Dass ich mir in solchen Situationen nichts überlege, stimmt meist aber gar nicht. Ich handle einfach nicht danach. Das ist ein Unterschied. Aber das hat mein Vater nicht verstanden und dementsprechend auch nichts mit mir gemacht. Aber an diesem Abend mit Jay, ja, da habe ich nicht nachgedacht. Ich habe einfach gehandelt, weil ich vergessen wollte. Und das ist gefährlich. Das weiss ich. Ich bin schon zwei Mal im Spital aufgewacht. Mit Alkohol im Blut, mit dem ich meine eigene Bar aufmachen könnte, weil ich am Abend davor vergessen wollte. Aber es nützt nur temporär. Wie ich gestern zu diesem Mexikaner sagte:
"Alkohol löscht diesen inneren Brand nicht."
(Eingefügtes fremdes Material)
-- ==== Sys2Proof/Machine/Span.lean ====
section
/-! DEFINITION. The meaning of SPAN (R150 to R157) and the PAINT step (R158). -/

namespace Sys2Proof.Machine

/-- R150 steps c and d: `s.Y`, `s.X1`, `s.X2` are written for every SPAN (R153). -/
def setCoords (y x1 x2 : Int) (s : State) : State := { s with y := y, x1 := x1, x2 := x2 }

/-- R156. -/
def rejectSpan (s : State) : State := raise .outOfRange s

/-- R157. -/
def acceptSpan (s : State) : State :=
  { s with segCount := s.segCount + 1#32, l := s.x1, phase := .paint }

/-- R150, step e: the range check on the coordinates just written. -/
def checkSpan (s : State) : State :=
  if spanValid s.cfg s.y s.x1 s.x2 then acceptSpan s else rejectSpan s

/-- R150, `span_action`. -/
def execSpan (ex1 ex2 ey : Bool) (x2Byte x1Byte yByte : Byte) (s : State) : Result :=
  .next (checkSpan (setCoords (adjustedY s.cfg yByte ey) (adjustedX s.cfg x1Byte ex1)
    (adjustedX s.cfg x2Byte ex2) s))

/-- R158, one PAINT step. -/
def paintStep (s : State) : Result :=
  if s.l < s.x2 then
    orFault (fbMemWrite s (pixelOffset s.cfg s.y s.l) PIX_ON) fun s' => .next { s' with l := s'.l + 1 }
  else .next { s with phase := .scan }

end Sys2Proof.Machine
end

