-- ==== Sys2Proof/Certificates/Slice0/Obligations.lean ====
section
/-! DEFINITION. The statements about this model, each from a rule of spec/ or derived from its rules. -/

open Sys2Proof Sys2Proof.Machine

/-! ### Encoding -/

/-- R72, R73, R79: the four bytes of every well-formed instruction, of every operand value, decode to it. -/
def Obligations.DecodeEncodeRoundTrip : Prop :=
  ∀ (i : Instr) (rest : List Byte), i.wf = true → decode (encodeBytes i ++ rest) = .ok (i, rest)

/-- R78, R80: every word is the encoding of the well-formed instruction it decodes to. -/
def Obligations.EncodeDecodeKeepsEveryBit : Prop :=
  ∀ w : Word, encode (decodeWord w) = w ∧ (decodeWord w).wf = true

/-- R77: the class of the decoded record, in the rule's priority order. -/
def Obligations.RecordClassByPriority : Prop :=
  (∀ w : Word, (decodeWord w).cls =
    if w = 0#32 then .term else if w.extractLsb' 24 5 ≠ 0#5 then .skip else .span) ∧
  (0#32).extractLsb' 24 5 = 0#5

/-- R79: the rows, the first match, what rows 2 to 6 match, and row 7's fields. -/
def Obligations.OpcodeTableGivesTheClasses : Prop :=
  opcodeTable =
    [⟨.term, 0xFFFFFFFF#32, 0x00000000#32⟩, ⟨.skip, 0x01000000#32, 0x01000000#32⟩,
     ⟨.skip, 0x03000000#32, 0x02000000#32⟩, ⟨.skip, 0x07000000#32, 0x04000000#32⟩,
     ⟨.skip, 0x0F000000#32, 0x08000000#32⟩, ⟨.skip, 0x1F000000#32, 0x10000000#32⟩,
     ⟨.span, 0x1F000000#32, 0x00000000#32⟩] ∧
  (∀ w : Word, (opcodeTable.find? fun r => r.hits w).map OpRow.cls = some (decodeWord w).cls) ∧
  (∀ w : Word, w.extractLsb' 24 5 ≠ 0#5 →
    ((opcodeTable.drop 1).take 5).countP (fun r => r.hits w) = 1) ∧
  (∀ w : Word, w.extractLsb' 24 5 = 0#5 →
    ((opcodeTable.drop 1).take 5).countP (fun r => r.hits w) = 0) ∧
  (∀ w : Word, (decodeWord w).cls = .span →
    decodeWord w = .span (w.getLsbD 31) (w.getLsbD 30) (w.getLsbD 29)
      (w.extractLsb' 16 8) (w.extractLsb' 8 8) (w.extractLsb' 0 8))

/-- R78: the number of words of each class, and that they are all the words. -/
def Obligations.ClassSizes : Prop :=
  Nat.card {w : Word // (decodeWord w).cls = .term} = 1 ∧
  Nat.card {w : Word // (decodeWord w).cls = .skip} = 31 * 2 ^ 27 ∧
  Nat.card {w : Word // (decodeWord w).cls = .span} = 2 ^ 27 - 1 ∧
  1 + 31 * 2 ^ 27 + (2 ^ 27 - 1) = 2 ^ 32

/-- R72, R74: a record whose flags have `MK = 0`, other than the terminator, is a SPAN with the rule's
operands: flags bit 7 to x1, bit 6 to x2, bit 5 to y. -/
def Obligations.SpanOperandsFromBytes : Prop :=
  ∀ (yb x1b x2b f : Byte) (rest : List Byte), f &&& 0x1F#8 = 0#8 →
    ¬ (yb = 0#8 ∧ x1b = 0#8 ∧ x2b = 0#8 ∧ f = 0#8) →
    decode (yb :: x1b :: x2b :: f :: rest) =
      .ok (.span (f.getLsbD 7) (f.getLsbD 6) (f.getLsbD 5) x2b x1b yb, rest)

/-- Sample words of spec/95_test_vectors.md (V-TERM, V-SKIP, V-EXT), one of each row. -/
def Obligations.SampleWordsDecode : Prop :=
  decodeTableWord 32 0x00000000 = some .term ∧
  decodeTableWord 32 0x1F504010 = some (.skipB0 0b000#3 0b1111#4 0x50#8 0x40#8 0x10#8) ∧
  decodeTableWord 32 0x022B290B = some (.skipB1 0b000#3 0b000#3 0x2B#8 0x29#8 0x0B#8) ∧
  decodeTableWord 32 0x042B290B = some (.skipB2 0b000#3 0b00#2 0x2B#8 0x29#8 0x0B#8) ∧
  decodeTableWord 32 0x082B290B = some (.skipB3 0b000#3 0b0#1 0x2B#8 0x29#8 0x0B#8) ∧
  decodeTableWord 32 0x102B290B = some (.skipB4 0b000#3 0x2B#8 0x29#8 0x0B#8) ∧
  decodeTableWord 32 0x203C3205 = some (.span false false true 0x3C#8 0x32#8 0x05#8)

/-- R76: which bytes and extension bits give an extended value. -/
def Obligations.ExtendedValueEncodings : Prop :=
  ∀ (b : Byte) (e : Bool) (v : Nat), extend b e = v ↔
    (v ≤ 254 ∧ b = BitVec.ofNat 8 v ∧ e = false) ∨
    (256 ≤ v ∧ v ≤ 510 ∧ b = BitVec.ofNat 8 (v - 255) ∧ e = true) ∨
    (v = 255 ∧ ((b = 0xFF#8 ∧ e = false) ∨ (b = 0x00#8 ∧ e = true)))

/-- R86: in the reference geometry an in-range `SPAN y, x1, x2` assembles to a record that decodes to a
SPAN with those adjusted coordinates, and an out-of-range one is refused. -/
def Obligations.AssembledSpanKeepsItsCoordinates : Prop :=
  ∀ (c : Config) (y x1 x2 : Nat), c.hasReferenceGeometry →
    ((y ≤ 289 ∧ x1 ≤ 356 ∧ x2 ≤ 356) →
      ∃ r ex1 ex2 ey, assembleSpan c y x1 x2 = some r ∧
        decodeRecord r = .span ex1 ex2 ey r.x2Byte r.x1Byte r.yByte ∧
        adjustedY c r.yByte ey = y ∧ adjustedX c r.x1Byte ex1 = x1 ∧ adjustedX c r.x2Byte ex2 = x2 ∧
        (ey = false ∨ r.yByte ≠ 0#8) ∧ (ex1 = false ∨ r.x1Byte ≠ 0#8) ∧
        (ex2 = false ∨ r.x2Byte ≠ 0#8)) ∧
    (¬ (y ≤ 289 ∧ x1 ≤ 356 ∧ x2 ≤ 356) → assembleSpan c y x1 x2 = none)

/-! ### What each record does -/

/-- R131 with R110 and R111: TERM completes on every state. It sets TERM_SEEN and finishes; after a
hazard the results are free values (the model's draws, log entry 4), BUSY and DONE are exact. -/
def Obligations.TermStopsTheDecode : Prop :=
  ∀ s : State,
    (s.taint = false →
      exec .term s = .next { s with
        phase := .idle
        status := ⟨false, true, s.status.unknownMsg, true⟩ }) ∧
    (s.taint = true →
      exec .term s = .next { s with
        phase := .idle
        status := ⟨false, true, Config.freeBit (s.draws + 3), Config.freeBit (s.draws + 4)⟩
        fb := ⟨[], s.draws⟩
        segCount := Config.freeWord (s.draws + 1)
        malCount := Config.freeWord (s.draws + 2)
        draws := s.draws + 5 })

/-- R133, R134: a record is a SKIP exactly when a bit of `MK` is set, and every SKIP row (skipB0 to
skipB4) completes on every state and writes none of it. -/
def Obligations.SkipWritesNoState : Prop :=
  (∀ r : Record, (decodeRecord r).cls = .skip ↔ r.word ≠ 0#32 ∧ r.flags &&& 0x1F#8 ≠ 0#8) ∧
  (∀ (i : Instr) (s : State), i.cls = .skip → exec i s = .next s)
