-- ==== Sys2Proof/Laws/Operands.lean ====
section
/-! SUPPORT. The operand forms of a SPAN, the range validator, pixel offsets and BUF_LEN's legal value. -/

namespace Sys2Proof.Machine

theorem extend_le (b : Byte) (e : Bool) : extend b e ≤ 510 := by
  have := b.isLt
  cases e <;> simp only [extend, EXT_ADD] <;> simp <;> omega

theorem adjustedY_eq (c : Config) (b : Byte) (e : Bool) :
    adjustedY c b e = (b.toNat : Int) + (if e then 255 else 0) - c.yOff := by
  cases e <;> simp [adjustedY, adjust, extend, EXT_ADD]

theorem adjustedX_eq (c : Config) (b : Byte) (e : Bool) :
    adjustedX c b e = (b.toNat : Int) + (if e then 255 else 0) - c.xOff := by
  cases e <;> simp [adjustedX, adjust, extend, EXT_ADD]

theorem spanValid_iff (c : Config) (y x1 x2 : Int) :
    spanValid c y x1 x2 = true ↔
      (0 ≤ y ∧ y ≤ (c.yMax : Int)) ∧ (0 ≤ x1 ∧ x1 ≤ (c.xMax : Int)) ∧
        (0 ≤ x2 ∧ x2 ≤ (c.xMax : Int)) := by
  simp [spanValid, and_assoc]

/-- A pixel of the frame is a byte of FB (R53, R54). -/
theorem pixelOffset_in_fb (c : Config) {y l : Int} (hy : 0 ≤ y ∧ y ≤ c.yMax) (hl : 0 ≤ l ∧ l ≤ c.xMax) :
    0 ≤ pixelOffset c y l ∧ pixelOffset c y l < (c.fbSize : Int) := by
  unfold pixelOffset Config.fbSize Config.fbH Config.fbW
  push_cast
  have h0 : 0 ≤ y * ((c.xMax : Int) + 1) := mul_nonneg hy.1 (by omega)
  have h1 : y * ((c.xMax : Int) + 1) ≤ c.yMax * ((c.xMax : Int) + 1) :=
    mul_le_mul_of_nonneg_right hy.2 (by omega)
  constructor
  · omega
  · linarith [hl.2]

theorem legalLen_toNat (c : Config) (v : Word) (h : c.ibufSize ≤ 4294967295) :
    (legalLen c v).toNat = min v.toNat c.ibufSize := by
  unfold legalLen
  split
  · omega
  · simp only [BitVec.toNat_ofNat]; omega

/-- The read pointer does not wrap while a window is left (R33). -/
theorem rp_advance {s : State} (h : s.rp.toNat + 4 ≤ s.len.toNat) :
    (s.rp + BitVec.ofNat 32 REC_LEN).toNat = s.rp.toNat + 4 := by
  have := s.len.isLt
  simp only [REC_LEN, BitVec.toNat_add, BitVec.toNat_ofNat]
  omega

end Sys2Proof.Machine
end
Aber ich verstehe ihn. Celine muss ihm viel bedeuten. Wie kann er dann diesen Schock, diesen Schmerz nicht einen Moment vergessen wollen?
Trotzdem oder gerade deswegen war dieser Besuch gestern ein riesiger Reinfall. Ich habe nichts Neues erfahren und für Carlos wäre es vielleicht besser gewesen, wenn er gedacht hätte, Celine würde gesund und munter in ihrem Zimmer hocken. Oder so gesund und munter man eben ist, wenn man in der Klinik fest sitzt. Jetzt macht er sich Sorgen und das ist meine Schuld.
Ich bin endlich angekommen und öffne die schwere Tür. Dieser Geruch! Er schlägt mir sofort entgegen, als ich in den Eingangsbereich trete. Ich kenne ihn. Ich kenne ihn so gut. Er ist mir vertraut und doch fremd, denn es ist nicht mehr so, wie es einmal war. In gewissen Bereichen bin ich froh über diese unveränderliche Tatsache. Aber nicht jetzt. Nicht hier! Ich möchte , dass es so wie früher ist. Ich möchte zurück zu der Zeit, als ich mich noch nicht ganz so hilflos und einsam gefühlt habe.
Ich gehe nicht zum Empfangstresen. Dass muss ich nicht. Sie kennen mich hier. Also laufe ich direkt durch den grünen Gang bis zum Lift, hoch in den ersten Stock und dann noch weiter durch Gänge und Türen. Bis ich vor seiner stehen bleibe. Es fühlt sich seltsam an, hier zu stehen. Ich sollte an dieser Tür vorbei gehen, noch zwei weitere und an der dritten klopfen, eintreten und sie schliessen. Und mit ihr ein Teil meiner Sorgen aussperren. Aber das tue ich nicht. Ich würde so schrecklich gerne aber es geht nicht, also klopfe ich hier und warte, bis sich diese Türe öffnet und ich hoffentlich, hoffentlich Antworten finde.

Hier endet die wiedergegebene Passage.